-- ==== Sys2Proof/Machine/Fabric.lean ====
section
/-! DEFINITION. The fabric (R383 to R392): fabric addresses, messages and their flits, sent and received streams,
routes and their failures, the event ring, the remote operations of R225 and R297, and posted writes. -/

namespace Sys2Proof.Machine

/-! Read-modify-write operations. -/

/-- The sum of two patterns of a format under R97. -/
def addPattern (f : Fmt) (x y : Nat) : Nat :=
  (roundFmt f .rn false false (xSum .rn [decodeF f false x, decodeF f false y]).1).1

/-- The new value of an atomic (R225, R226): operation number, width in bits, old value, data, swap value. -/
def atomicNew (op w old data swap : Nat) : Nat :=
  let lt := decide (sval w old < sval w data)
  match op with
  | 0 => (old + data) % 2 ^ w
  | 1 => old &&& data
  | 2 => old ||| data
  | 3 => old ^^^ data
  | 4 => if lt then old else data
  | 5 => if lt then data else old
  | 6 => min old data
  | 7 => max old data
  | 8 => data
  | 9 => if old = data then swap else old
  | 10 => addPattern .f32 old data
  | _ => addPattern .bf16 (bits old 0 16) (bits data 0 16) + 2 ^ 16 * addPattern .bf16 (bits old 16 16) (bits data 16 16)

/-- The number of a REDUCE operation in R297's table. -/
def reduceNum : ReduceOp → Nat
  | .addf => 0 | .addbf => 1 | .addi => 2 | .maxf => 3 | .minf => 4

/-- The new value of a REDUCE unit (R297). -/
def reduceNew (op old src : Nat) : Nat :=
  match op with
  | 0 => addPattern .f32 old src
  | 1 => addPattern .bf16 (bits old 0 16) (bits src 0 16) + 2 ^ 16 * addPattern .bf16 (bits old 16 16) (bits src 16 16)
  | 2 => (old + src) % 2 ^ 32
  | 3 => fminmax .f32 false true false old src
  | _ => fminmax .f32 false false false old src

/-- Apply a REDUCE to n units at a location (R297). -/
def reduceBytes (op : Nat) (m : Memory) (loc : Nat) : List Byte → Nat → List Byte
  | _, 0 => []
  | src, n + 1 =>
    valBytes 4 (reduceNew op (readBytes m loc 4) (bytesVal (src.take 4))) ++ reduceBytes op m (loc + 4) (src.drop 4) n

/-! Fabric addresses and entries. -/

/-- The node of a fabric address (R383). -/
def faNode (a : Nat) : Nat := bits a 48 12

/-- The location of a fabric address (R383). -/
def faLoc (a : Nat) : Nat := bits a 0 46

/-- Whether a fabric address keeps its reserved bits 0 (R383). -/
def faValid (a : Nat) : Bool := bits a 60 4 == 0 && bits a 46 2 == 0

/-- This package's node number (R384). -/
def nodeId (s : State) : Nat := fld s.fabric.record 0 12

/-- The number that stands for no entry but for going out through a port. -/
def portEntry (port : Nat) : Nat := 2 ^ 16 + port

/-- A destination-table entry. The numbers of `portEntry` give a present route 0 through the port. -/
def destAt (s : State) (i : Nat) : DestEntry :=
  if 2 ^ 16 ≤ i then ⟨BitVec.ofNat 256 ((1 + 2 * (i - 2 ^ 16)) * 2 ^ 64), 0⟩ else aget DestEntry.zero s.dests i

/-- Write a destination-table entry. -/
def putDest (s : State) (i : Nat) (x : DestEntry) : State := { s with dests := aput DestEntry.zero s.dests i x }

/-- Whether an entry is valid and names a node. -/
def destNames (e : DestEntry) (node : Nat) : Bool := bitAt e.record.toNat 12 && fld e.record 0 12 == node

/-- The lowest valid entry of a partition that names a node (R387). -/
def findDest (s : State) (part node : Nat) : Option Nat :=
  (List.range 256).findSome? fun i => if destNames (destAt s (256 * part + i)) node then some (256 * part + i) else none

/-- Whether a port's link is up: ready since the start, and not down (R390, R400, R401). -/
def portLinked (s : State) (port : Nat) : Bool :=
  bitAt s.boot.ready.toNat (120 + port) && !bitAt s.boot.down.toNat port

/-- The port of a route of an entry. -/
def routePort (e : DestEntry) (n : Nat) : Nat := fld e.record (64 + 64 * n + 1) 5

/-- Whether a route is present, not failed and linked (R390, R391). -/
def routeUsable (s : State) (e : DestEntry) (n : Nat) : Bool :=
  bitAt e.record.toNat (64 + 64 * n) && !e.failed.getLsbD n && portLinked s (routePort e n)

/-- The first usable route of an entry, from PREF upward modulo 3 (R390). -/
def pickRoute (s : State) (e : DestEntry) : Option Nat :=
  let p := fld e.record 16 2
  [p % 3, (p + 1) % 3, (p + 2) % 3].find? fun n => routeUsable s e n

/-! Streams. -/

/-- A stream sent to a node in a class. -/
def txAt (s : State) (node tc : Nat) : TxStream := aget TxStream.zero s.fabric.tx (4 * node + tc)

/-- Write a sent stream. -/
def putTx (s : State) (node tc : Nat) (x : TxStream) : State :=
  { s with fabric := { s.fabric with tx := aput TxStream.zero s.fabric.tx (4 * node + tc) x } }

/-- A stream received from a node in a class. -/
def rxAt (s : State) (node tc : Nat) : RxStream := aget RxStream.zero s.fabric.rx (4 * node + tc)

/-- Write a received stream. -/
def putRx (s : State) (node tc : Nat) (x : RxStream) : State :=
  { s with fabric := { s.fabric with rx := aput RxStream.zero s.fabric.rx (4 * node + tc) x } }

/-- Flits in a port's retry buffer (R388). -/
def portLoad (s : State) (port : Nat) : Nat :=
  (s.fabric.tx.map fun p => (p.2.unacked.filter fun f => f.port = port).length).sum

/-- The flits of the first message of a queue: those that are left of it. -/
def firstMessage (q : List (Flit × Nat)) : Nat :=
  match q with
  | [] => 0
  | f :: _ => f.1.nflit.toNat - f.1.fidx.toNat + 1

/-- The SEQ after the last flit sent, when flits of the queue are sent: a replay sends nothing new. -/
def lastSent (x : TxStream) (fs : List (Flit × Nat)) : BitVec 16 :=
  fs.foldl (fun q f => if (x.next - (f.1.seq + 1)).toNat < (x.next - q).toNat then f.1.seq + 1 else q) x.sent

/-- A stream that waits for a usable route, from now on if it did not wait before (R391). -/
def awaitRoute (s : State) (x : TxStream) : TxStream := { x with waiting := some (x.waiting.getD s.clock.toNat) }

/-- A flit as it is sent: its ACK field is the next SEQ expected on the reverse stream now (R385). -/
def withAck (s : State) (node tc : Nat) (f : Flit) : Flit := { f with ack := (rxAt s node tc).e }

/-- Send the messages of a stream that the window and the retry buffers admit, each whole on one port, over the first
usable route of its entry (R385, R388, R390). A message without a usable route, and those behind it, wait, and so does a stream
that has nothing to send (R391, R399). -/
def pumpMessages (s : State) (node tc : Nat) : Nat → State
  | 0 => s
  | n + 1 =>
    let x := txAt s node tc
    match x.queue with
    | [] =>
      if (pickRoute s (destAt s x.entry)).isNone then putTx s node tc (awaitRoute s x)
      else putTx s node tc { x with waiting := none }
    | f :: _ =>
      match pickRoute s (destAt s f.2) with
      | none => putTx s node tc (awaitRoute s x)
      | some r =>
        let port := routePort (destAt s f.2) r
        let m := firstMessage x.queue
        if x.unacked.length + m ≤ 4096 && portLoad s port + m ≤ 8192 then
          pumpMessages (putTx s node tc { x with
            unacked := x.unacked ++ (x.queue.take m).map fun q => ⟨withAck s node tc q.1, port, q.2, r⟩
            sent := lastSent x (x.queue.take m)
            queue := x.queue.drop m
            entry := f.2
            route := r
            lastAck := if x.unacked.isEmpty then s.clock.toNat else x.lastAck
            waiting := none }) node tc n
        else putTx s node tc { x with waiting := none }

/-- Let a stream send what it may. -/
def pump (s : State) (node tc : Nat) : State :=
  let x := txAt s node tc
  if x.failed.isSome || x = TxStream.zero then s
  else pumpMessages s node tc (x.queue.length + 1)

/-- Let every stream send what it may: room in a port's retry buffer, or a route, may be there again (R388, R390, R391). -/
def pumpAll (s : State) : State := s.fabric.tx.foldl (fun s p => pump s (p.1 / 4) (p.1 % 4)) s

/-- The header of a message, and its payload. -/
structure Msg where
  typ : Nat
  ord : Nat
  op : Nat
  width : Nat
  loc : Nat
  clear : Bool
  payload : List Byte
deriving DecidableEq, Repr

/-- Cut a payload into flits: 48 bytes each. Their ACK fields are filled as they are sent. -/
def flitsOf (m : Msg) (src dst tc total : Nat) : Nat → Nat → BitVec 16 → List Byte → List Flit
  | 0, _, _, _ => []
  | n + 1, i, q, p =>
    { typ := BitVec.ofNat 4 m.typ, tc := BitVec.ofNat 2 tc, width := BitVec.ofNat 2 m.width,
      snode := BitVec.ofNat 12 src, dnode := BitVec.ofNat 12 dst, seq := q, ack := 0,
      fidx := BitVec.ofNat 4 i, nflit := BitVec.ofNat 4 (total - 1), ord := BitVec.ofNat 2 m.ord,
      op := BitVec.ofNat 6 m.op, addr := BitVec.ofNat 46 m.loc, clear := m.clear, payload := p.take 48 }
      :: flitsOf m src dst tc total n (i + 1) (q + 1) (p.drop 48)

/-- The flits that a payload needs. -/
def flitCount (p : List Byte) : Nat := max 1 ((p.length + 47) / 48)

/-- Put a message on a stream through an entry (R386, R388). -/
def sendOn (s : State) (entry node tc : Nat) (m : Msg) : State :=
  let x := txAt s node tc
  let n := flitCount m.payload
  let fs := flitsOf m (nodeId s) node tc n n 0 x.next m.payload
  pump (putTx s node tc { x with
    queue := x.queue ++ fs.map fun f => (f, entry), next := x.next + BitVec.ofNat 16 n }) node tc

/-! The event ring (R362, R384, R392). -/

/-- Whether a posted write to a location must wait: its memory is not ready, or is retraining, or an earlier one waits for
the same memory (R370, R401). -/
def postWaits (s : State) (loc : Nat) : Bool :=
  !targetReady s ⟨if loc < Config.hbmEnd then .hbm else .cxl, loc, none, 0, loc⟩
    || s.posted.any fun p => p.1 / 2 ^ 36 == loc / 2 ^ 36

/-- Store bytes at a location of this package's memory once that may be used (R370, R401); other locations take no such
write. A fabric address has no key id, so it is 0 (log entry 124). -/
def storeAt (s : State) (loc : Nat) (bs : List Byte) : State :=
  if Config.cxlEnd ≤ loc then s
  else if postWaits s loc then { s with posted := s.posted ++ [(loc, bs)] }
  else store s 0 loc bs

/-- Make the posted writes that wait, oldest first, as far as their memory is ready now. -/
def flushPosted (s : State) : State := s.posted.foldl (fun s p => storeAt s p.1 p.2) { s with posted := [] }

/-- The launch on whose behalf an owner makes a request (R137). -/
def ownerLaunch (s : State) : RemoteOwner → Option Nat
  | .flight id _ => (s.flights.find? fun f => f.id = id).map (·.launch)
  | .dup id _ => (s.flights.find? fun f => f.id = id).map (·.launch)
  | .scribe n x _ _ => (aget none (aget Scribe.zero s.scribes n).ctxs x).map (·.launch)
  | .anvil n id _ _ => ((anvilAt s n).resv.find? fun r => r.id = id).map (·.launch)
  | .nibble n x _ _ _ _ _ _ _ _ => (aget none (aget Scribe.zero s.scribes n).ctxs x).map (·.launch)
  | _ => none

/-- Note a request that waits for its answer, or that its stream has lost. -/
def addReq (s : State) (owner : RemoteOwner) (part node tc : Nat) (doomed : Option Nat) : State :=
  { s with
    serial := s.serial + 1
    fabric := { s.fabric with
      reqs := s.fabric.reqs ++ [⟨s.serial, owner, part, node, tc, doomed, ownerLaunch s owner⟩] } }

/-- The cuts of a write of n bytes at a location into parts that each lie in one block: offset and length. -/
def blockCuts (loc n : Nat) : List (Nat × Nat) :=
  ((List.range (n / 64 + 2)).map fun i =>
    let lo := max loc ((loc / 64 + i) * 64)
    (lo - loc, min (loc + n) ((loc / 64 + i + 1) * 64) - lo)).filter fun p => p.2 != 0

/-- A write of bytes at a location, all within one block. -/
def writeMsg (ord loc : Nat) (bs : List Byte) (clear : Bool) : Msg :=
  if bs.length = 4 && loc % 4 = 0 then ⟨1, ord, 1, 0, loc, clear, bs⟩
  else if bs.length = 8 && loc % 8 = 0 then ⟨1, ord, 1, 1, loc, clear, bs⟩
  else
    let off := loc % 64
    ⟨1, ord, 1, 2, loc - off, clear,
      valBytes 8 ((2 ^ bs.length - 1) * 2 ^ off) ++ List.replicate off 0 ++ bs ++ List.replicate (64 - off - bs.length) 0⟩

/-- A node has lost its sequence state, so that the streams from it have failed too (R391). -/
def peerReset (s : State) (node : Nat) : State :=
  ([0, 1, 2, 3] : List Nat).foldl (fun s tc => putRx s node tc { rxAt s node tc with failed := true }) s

* [PROBLEM DETAILS]: Print exactly the lines above, between the one holding "def putTx (s" and the one holding "def portLoad (s", inclusive, and nothing besides.

* [ANSWER TO THIS PROBLEM]:
def putTx (s : State) (node tc : Nat) (x : TxStream) : State :=
  { s with fabric := { s.fabric with tx := aput TxStream.zero s.fabric.tx (4 * node + tc) x } }

/-- A stream received from a node in a class. -/
def rxAt (s : State) (node tc : Nat) : RxStream := aget RxStream.zero s.fabric.rx (4 * node + tc)

/-- Write a received stream. -/
def putRx (s : State) (node tc : Nat) (x : RxStream) : State :=
  { s with fabric := { s.fabric with rx := aput RxStream.zero s.fabric.rx (4 * node + tc) x } }

/-- Flits in a port's retry buffer (R388). -/
def portLoad (s : State) (port : Nat) : Nat :=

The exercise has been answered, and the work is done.